What is the number of lines in this data that contain the word "nextStep"? Give the number alone.

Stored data
....................

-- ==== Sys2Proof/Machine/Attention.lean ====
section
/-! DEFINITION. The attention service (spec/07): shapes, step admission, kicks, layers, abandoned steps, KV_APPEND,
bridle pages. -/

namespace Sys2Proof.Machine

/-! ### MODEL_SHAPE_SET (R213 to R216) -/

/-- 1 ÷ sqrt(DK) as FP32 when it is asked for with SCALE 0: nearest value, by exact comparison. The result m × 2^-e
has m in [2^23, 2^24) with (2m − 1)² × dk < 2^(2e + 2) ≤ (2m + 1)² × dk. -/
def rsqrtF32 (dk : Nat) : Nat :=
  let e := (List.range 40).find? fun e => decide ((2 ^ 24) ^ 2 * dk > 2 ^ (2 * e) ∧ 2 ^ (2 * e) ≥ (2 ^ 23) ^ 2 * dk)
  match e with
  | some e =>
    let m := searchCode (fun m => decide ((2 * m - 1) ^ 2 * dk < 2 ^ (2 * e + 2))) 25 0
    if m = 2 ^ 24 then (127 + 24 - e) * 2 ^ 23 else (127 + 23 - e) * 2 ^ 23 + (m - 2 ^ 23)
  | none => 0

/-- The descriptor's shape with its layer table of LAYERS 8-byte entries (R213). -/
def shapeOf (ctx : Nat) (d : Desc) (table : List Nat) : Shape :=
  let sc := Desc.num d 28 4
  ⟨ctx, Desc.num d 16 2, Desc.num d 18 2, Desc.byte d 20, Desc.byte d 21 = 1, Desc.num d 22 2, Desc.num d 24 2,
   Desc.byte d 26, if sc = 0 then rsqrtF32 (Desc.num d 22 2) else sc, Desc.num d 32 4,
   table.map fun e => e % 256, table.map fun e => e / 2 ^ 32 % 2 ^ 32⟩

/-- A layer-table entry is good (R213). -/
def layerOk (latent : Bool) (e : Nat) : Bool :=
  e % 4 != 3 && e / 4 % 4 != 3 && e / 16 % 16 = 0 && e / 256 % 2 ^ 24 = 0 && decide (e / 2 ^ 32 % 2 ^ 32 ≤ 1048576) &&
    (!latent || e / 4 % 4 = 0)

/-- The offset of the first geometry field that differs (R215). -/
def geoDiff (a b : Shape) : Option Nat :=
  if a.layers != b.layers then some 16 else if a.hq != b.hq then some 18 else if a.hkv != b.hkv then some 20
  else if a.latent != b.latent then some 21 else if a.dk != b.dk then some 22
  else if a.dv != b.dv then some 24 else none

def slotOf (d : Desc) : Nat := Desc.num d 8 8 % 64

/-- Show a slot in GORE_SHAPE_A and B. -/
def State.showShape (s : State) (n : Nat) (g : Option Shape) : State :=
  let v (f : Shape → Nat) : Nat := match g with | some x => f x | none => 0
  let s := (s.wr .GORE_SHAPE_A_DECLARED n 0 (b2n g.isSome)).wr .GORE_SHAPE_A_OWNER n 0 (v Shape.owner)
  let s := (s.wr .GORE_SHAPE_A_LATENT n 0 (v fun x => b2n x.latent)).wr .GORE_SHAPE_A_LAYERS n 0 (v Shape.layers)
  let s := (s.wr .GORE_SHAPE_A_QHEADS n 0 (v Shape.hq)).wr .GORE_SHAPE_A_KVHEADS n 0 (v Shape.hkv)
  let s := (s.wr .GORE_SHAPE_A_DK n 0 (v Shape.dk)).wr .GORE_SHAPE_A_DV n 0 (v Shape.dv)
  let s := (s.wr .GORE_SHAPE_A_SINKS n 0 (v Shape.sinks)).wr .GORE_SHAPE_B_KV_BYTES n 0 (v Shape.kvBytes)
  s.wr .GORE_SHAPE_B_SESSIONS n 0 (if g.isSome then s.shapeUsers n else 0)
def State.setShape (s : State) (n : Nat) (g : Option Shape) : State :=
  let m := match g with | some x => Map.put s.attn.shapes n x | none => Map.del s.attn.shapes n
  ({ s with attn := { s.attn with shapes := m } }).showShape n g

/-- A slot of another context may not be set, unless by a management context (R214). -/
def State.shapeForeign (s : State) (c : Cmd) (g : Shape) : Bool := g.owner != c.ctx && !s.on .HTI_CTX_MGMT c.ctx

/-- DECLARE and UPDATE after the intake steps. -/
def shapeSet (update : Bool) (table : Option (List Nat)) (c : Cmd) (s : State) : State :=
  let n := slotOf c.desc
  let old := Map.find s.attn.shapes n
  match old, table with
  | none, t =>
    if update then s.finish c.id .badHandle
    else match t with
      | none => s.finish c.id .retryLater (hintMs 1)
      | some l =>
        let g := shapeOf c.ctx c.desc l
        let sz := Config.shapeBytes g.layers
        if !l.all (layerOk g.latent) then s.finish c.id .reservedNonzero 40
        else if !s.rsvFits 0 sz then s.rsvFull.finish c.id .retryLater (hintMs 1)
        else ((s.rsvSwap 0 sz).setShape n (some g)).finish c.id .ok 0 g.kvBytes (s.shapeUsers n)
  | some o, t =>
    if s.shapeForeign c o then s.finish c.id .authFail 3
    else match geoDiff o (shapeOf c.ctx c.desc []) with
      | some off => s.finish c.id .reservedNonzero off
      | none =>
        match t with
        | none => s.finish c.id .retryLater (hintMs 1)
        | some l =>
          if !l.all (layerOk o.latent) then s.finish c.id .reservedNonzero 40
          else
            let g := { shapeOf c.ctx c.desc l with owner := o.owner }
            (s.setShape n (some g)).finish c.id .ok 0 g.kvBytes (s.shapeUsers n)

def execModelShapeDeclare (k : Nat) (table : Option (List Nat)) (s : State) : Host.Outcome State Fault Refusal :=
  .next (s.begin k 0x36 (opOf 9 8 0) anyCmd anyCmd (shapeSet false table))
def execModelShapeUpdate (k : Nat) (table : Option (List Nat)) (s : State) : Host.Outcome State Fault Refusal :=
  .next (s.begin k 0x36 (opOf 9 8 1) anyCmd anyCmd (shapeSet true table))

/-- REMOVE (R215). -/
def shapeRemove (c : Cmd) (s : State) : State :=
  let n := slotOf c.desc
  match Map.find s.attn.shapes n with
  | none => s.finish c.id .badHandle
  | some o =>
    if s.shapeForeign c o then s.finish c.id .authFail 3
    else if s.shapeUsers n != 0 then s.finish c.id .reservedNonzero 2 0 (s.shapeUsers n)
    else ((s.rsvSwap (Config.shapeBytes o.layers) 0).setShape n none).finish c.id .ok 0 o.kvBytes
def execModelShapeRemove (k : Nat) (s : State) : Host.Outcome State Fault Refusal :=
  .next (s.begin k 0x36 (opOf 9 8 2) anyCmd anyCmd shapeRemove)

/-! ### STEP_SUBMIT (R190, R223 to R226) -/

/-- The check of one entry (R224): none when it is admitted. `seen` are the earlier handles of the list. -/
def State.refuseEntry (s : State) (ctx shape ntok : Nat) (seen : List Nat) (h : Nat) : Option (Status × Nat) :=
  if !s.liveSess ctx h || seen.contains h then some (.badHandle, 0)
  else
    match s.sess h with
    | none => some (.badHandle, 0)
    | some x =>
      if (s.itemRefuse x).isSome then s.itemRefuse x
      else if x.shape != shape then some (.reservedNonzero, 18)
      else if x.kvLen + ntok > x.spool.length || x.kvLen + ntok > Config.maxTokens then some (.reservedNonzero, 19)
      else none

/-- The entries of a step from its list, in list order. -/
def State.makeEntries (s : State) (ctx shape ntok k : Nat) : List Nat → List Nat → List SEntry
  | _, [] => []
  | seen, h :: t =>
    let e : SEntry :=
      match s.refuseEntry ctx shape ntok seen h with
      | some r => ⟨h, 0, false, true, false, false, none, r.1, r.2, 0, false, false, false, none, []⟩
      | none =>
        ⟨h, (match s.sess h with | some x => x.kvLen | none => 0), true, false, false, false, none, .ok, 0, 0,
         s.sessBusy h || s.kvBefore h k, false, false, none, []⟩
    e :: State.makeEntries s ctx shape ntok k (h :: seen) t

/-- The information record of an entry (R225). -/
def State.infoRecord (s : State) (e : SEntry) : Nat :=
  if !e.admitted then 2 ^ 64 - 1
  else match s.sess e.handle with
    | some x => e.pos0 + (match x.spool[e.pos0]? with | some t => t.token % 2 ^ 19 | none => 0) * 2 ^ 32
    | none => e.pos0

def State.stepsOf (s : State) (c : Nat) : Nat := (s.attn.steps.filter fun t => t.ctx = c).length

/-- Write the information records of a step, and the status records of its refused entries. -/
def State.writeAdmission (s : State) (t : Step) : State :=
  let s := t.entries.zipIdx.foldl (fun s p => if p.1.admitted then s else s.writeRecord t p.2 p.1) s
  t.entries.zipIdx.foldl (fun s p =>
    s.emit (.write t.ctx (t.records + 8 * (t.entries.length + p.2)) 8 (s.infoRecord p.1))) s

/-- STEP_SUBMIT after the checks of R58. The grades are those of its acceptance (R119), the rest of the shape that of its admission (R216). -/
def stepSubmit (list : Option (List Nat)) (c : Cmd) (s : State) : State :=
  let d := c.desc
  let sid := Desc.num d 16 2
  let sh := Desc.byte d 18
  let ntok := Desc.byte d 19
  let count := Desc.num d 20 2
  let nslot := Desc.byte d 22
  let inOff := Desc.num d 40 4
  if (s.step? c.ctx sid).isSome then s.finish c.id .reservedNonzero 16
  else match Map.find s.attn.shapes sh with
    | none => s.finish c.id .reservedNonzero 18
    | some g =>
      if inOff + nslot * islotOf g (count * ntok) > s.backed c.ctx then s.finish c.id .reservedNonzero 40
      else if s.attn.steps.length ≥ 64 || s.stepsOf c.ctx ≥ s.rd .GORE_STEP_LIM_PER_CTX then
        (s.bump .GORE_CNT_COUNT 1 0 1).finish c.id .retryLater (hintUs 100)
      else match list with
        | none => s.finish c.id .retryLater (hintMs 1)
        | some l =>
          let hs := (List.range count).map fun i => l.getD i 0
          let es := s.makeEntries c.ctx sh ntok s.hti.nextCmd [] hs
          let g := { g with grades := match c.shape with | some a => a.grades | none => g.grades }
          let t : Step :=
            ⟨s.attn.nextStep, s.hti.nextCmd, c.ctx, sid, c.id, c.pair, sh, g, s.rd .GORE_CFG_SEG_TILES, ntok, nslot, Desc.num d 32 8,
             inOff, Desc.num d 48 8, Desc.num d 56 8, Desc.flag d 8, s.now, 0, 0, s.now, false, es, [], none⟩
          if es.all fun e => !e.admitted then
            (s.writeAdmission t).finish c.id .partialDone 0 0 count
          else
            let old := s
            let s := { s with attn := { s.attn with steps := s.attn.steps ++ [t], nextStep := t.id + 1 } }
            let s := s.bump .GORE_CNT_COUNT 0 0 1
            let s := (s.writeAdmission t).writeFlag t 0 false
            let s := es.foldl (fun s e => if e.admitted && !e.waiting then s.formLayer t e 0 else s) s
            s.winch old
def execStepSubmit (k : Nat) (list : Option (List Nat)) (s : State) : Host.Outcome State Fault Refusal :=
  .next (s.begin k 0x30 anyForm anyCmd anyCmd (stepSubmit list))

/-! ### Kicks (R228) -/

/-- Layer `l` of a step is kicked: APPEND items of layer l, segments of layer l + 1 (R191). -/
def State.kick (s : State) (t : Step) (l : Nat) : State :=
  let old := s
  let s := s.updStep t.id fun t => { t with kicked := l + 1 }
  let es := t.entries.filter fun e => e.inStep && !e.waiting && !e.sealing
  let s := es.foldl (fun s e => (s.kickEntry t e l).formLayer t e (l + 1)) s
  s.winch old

....................

> **Solution for this problem**:
2